Connect to your running Chrome instance to reuse existing logins (LinkedIn, Gmail, etc.).

Setup (one-time)

# 1. Create the debug profile
make chrome-debug-profile

# 2. Open Chrome with the debug profile and log into your target sites
make chrome-debug-login URL=https://www.linkedin.com

# 3. Log in to the site in the browser that opens
# 4. Close Chrome when done

[!WARNING] The debug profile (~/.config/google-chrome-debug) is separate from your default Chrome profile.
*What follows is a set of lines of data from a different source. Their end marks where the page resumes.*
-- ==== Sys2Proof/Machine/Core.lean ====
section
/-! DEFINITION. Sys2Proof/Machine/Core.lean: the machine as the host takes it. -/

def Sys2Proof.core : Host.Core :=
  { State := Sys2Proof.Machine.State, Fault := Sys2Proof.Machine.Fault, Refusal := Sys2Proof.Machine.Refusal,
    step := Sys2Proof.Machine.step, reset := Sys2Proof.Machine.State.reset }
end

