-- ==== Sys2Proof/Certificates/Slice0/Obligations.lean ====
section
/-! DEFINITION. Sys2Proof/Certificates/Slice0/Obligations.lean: the statements for the provers. Each docstring names the rules
a statement formalises. Where a statement gives the next state as one expression, everything that the expression does not
change is thereby said to be unchanged (the frame). -/

open Sys2Proof Sys2Proof.Machine

/-! ### The step, the queue and the time base -/

/-- R176: the commands reach the device in the order in which they wait; one is taken at a step, with the rest behind
it. -/
def Obligations.StepTakesTheFrontCommand : Prop :=
  ∀ (s : State) (c : Instr) (rest : List Instr),
    s.pending = c :: rest → step s = exec c { s with pending := rest }

/-- R164, R160: with no command waiting the time base stands in DORMANT and while RESET_N is low; in every other mode it
runs on by 1 µs, and the rows that then fall due wait in some order (model's choice: assumption logs 1 and 4). When each
row is due: R162, R163, R110, R111, R114, R115, R118, R122, R149, R165; a probe completes after its start and at 1,500 µs
at the latest (R89), a composition at a moment left free (R146, assumption log 3); the guards of a row that is late are the
model's (assumption logs 15 and 17). Each row is due once, and no other row is. -/
def Obligations.TickRunsTheTimeBase : Prop :=
  (∀ s : State, s.pending = [] →
    (s.dev.ctl.resetLow = true ∨ s.dev.mode = .dormant → step s = .next s) ∧
    (s.dev.ctl.resetLow = false → s.dev.mode ≠ .dormant →
      ∃ queue : List Instr,
        let ticked := { s.dev with ctl := { s.dev.ctl with timeBase := s.dev.ctl.timeBase + 1 } }
        queue.Perm (ticked.dueCommands s.freeIndex) ∧
          step s = .next { s with dev := ticked, freeIndex := s.freeIndex + 1, pending := queue })) ∧
  ∀ (d : Device) (i : Nat),
    let due := d.dueCommands i
    let start := fun k : Nat => d.sessionStart + (k + d.ctl.output.latency) * d.ctl.output.period
    let streams := d.mode = .streaming ∨ d.mode = .stopping
    (Instr.wakeComplete ∈ due ↔ d.mode = .waking ∧ d.ctl.enteredAt + 2000 ≤ d.now) ∧
    (Instr.softResetComplete ∈ due ↔ d.mode = .resetting ∧ d.ctl.enteredAt + 1000 ≤ d.now) ∧
    (∀ m,
      let q := d.port m
      (Instr.resetPulseEnd m ∈ due ↔ q.state = .resetting ∧ q.since + 1000 ≤ d.now) ∧
      (Instr.seekWindowEnd m ∈ due ↔ q.state = .seeking ∧ q.since + 5000 ≤ d.now) ∧
      (Instr.fsyncIssue m ∈ due ↔ ∃ e, q.pendingFsync = some e ∧ e.issue ≤ d.now) ∧
      (Instr.frameDeadline m ∈ due ↔ ∃ e rest, q.expectations = e :: rest ∧ e.deadline ≤ d.now) ∧
      (∀ c, q.config = some c →
        (Instr.fillTimeout m ∈ due ↔ ∃ f, q.filling = some f ∧ f.start + 2 * c.readout ≤ d.now)) ∧
      (Instr.autoReset m ∈ due ↔ d.PeriodDue ∧ q.state = .stalled ∧ q.allowance = .available ∧
        q.stallAge + 1 = d.ctl.handoff.deadLimit)) ∧
    (Instr.periodStart ∈ due ↔ d.PeriodDue) ∧
    (Instr.composeDeadline ∈ due ↔ ∃ plan rest, d.planner.plans = plan :: rest ∧ d.mode = .streaming ∧
      d.link.pending = none ∧ start plan.period - d.ctl.output.guard ≤ d.now) ∧
    (Instr.emissionStart ∈ due ↔ ∃ r, d.link.pending = some r ∧ streams ∧ d.link.sending = none ∧
      start r.period ≤ d.now) ∧
    (Instr.txDone ∈ due ↔ ∃ r, d.link.sending = some r ∧ streams ∧
      start r.period + d.ctl.output.period - 500 ≤ d.now) ∧
    (Instr.probeComplete ∈ due → ∃ c, d.probe = some c ∧ c.start < d.now) ∧
    (∀ c, d.probe = some c → c.start + 1500 ≤ d.now → Instr.probeComplete ∈ due) ∧
    (Instr.compositionComplete ∈ due → d.composing ≠ none) ∧
    due.Nodup ∧
    ∀ c ∈ due,
      c ∈ [Instr.wakeComplete, .softResetComplete, .periodStart, .composeDeadline, .emissionStart, .txDone,
        .probeComplete, .compositionComplete] ∨
      ∃ m, c ∈ [Instr.resetPulseEnd m, .seekWindowEnd m, .fsyncIssue m, .frameDeadline m, .fillTimeout m, .autoReset m]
You must log into target sites in this profile before scraping.

Usage

import asyncio
from intelliscraper import AsyncScraper, ScrapStatus

async def main():
    async with AsyncScraper(
        use_local_browser=True,
        headless=False,
    ) as scraper:
        response = await scraper.scrape(
            "https://www.linkedin.com/jobs/collections/recommended/"
        )

        if response.status == ScrapStatus.SUCCESS:
            print(f"HTTP {response.http_status_code}")
            print(f"Session: {response.session_id}")
            print(f"Mode: {response.browser_mode}")

asyncio.run(main())

How It Works

  1. IntelliScraper checks if Chrome is running with --remote-debugging-port=9222.
  2. If not, it auto-launches Chrome using the debug profile.
  3. Connects via CDP and reuses the existing browser context (all cookies and logins preserved).
  4. Only the pages opened by IntelliScraper are closed on exit your Chrome session stays running.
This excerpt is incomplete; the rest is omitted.